With the Serbian elections being held in April and the lingering political crisis in Kosovo, a reconfiguration of the whole process is inexorable. A new and broader roadmap with precise targets and deadlines would benefit both countries, for it would enable them to reach a more meaningful normalisation of relations (with legally binding obligations) and thus turn the focus to domestic reforms and EU integration process. Yet, unfortunately, Kosovo’s current plunge into uncertain and potentially risky political waters, as well as Serbia’s ability to continuously delay talks on ‘big issues’ coupled with the bureaucratic inertia of Brussels, offer little hope of a substantial change in the format of the dialogue any time soon.

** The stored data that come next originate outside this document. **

-- ==== Sys2Proof/Machine/Ring.lean ====
section
/-! DEFINITION. The intent ring: acceptance and flooding of its frames (R388 to R392), membership and the election
(R395, R399, R409), steering (R396, R397), joining (R398), publications and ring leats (R112, R400, R401), and intents
(R405, R406). -/

namespace Sys2Proof.Machine

/-! ### Configuration -/

def ringMember (s : State) : Nat := fld s.ring.cfg 0 5
def ringJoined (s : State) : Bool := bitOf s.ring.cfg 5
def ringTkok (s : State) : Bool := bitOf s.ring.cfg 6
def ringJoining (s : State) : Bool := s.ring.joinAt.isSome

/-- The complex's own member number is in use: it is joined or joining. -/
def ringNamed (s : State) : Bool := ringJoined s || ringJoining s

/-- Lane 2 or 3 by the Boolean that a ring frame's row and its LANE field use. -/
def ringLane (k : Bool) : Nat := if k then 3 else 2

/-- RINGMEMi (R403). -/
def hopMin (m : RingMem) : Nat :=
  match m.hop2, m.hop3 with
  | some a, some b => min a b
  | some a, none => a
  | none, some b => b
  | none, none => 0

def ringmemReg (s : State) (i : Nat) : W64 :=
  let m := getMem s i
  if hasRing s then
    pk [(0, m.pseq.toNat), (8, m.gaps), (16, m.lost), (24, b2n (bitOf s.ring.present i)), (25, hopMin m % 32), (32, m.lastns.toNat)]
  else 0

/-- The link ends of member `i` that are not UP, as its MEMBER frames report them; the complex's own while it is joined or
joining. -/
def endsDown (s : State) (i : Nat) : Nat :=
  if ringNamed s ∧ i = ringMember s then b2n (!laneUp s 2) + b2n (!laneUp s 3)
  else if bitOf s.ring.present i then b2n (!(getMem s i).up2) + b2n (!(getMem s i).up3)
  else 0

/-- The link ends of the segment that are not UP. -/
def segmentEndsDown (s : State) : Nat := ((List.range 32).map (endsDown s)).sum

/-- RINGSTAT.BROKEN (R409). -/
def ringBroken (s : State) : Bool := segmentEndsDown s != 0

/-- RINGSTAT (R411) and RINGCNT (R412). -/
def ringstatReg (s : State) : W64 :=
  let r := s.ring
  if hasRing s then
    pk [(0, r.present.toNat), (32, r.tkeeper), (37, r.tkhops), (42, b2n r.talign), (43, b2n (ringBroken s)),
        (44, b2n r.stepped), (48, r.late), (56, r.repl)]
  else 0

def ringcntReg (s : State) : W64 :=
  if hasRing s then pk [(0, s.ring.intents), (32, s.ring.disc), (48, s.ring.wire)] else 0

/-! ### Lane headers -/

/-- A frame's acceptance on a lane (R356): CRCERR for a bad one; GOOD, and SEQERR for a gap, otherwise. -/
def laneAccept (s : State) (k : Nat) (good : Bool) (seq : BitVec 16) : State :=
  modLane s k fun l =>
    if good then
      let gap := match l.rxSeq with
        | some p => seq != p + 1
        | none => false
      { l with good := (l.good + 1) % 0x100000000, seqerr := if gap then satInc 0xFFFF l.seqerr else l.seqerr, rxSeq := some seq }
    else { l with crcerr := satInc 0xFFFF l.crcerr }

/-- A ring frame's header: the state, and whether the frame is taken (R356, R388). -/
def ringAccept (s : State) (k : Bool) (h : RingHdr) : State × Bool :=
  let L := ringLane k
  if running s && hasRing s && laneUp s L then
    let s := laneAccept s L h.good h.seq
    if !h.good then (s, false)
    else if h.lane == k then (modRing s fun r => { r with wire := satInc 0xFF r.wire }, false)
    else (s, true)
  else (s, false)

/-- A frame queued on a ring lane that transmits. -/
def ringQueue (s : State) (L : Nat) (x : LaneTx) : State :=
  modLane s L fun l => if l.txen then { l with rq := l.rq ++ [x] } else l

/-- An accepted frame leaves on the other lane with HOP one higher (R392). -/
def ringForward (s : State) (k : Bool) (h : RingHdr) (x : Nat → LaneTx) : State :=
  if (ringNamed s && h.origin.toNat == ringMember s) || h.hop.toNat ≥ 31 then s
  else ringQueue s (ringLane (!k)) (x (h.hop.toNat + 1))

/-- A frame that the complex originates goes out in both directions (R388). -/
def ringEmit (s : State) (x : LaneTx) : State := ringQueue (ringQueue s 2 x) 3 x

/-- Newer within half the sequence range (R392). -/
def newer (w : Nat) (new : BitVec w) (old : Option (BitVec w)) : Bool :=
  match old with
  | none => true
  | some p => new != p && decide ((new - p).toNat < 2 ^ (w - 1))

Having faced ‘external shocks’ in the form of the ‘Special Court’ and Brussels dialogue, Kosovo proved incapable of pushing forward its two other key agendas: international statehood consolidation and economic development. International recognition of the country and membership in international institutions has come to a practical standstill in the last two years. The failed UNESCO bid combined with a stronger and more active Serb international engagement could easily turn into a serious setback for Kosovo’s diplomatic and political battle to affirm itself internationally. Therefore, it is essential for Kosovo’s leadership to come up with a bolder approach and concrete plan to increase international recognitions and membership in international recognitions. Membership in a major international political organisation, such as the Council of Europe, is more than necessary for Kosovo to kick-start a new stage in it diplomatic battle for international recognition and affirmation. Otherwise, the country risks cementing its status as a partially recognised and contested country for many years to come.
With respect to the economy, development is hindered by Kosovo’s persistent trade deficit, an inefficient public sector, very low employment, a degraded education system and, most importantly, pervasive corruption. The lack of political will to fight corruption and the grey economy remains a paramount problem and concern that needs a bolder strategy and, above all, concrete results. The widespread perception about corruption – according to International Transparency’s Corruption Perceptions Index for 2015, Kosovo is ranked 103 out of 167 countries in the world – certainly aids the process of erosion of legitimacy of the Kosovo state and institutions. Without a doubt, diminishing legitimacy and trust in state institutions as a result of endemic corruption is far more serious and consequential than short term inter-party battles for political domination.
Although a positive recommendation for the long-awaited visa liberalisation process could prove a reason for some optimism, this year is likely to be a very challenging one for Kosovo’s morale. Or, to put it in the words of Enver Hoxha, recently quoted by the British Labour leader Jeremy Corbyn, the only certain thing is that “this year will be tougher than last year.”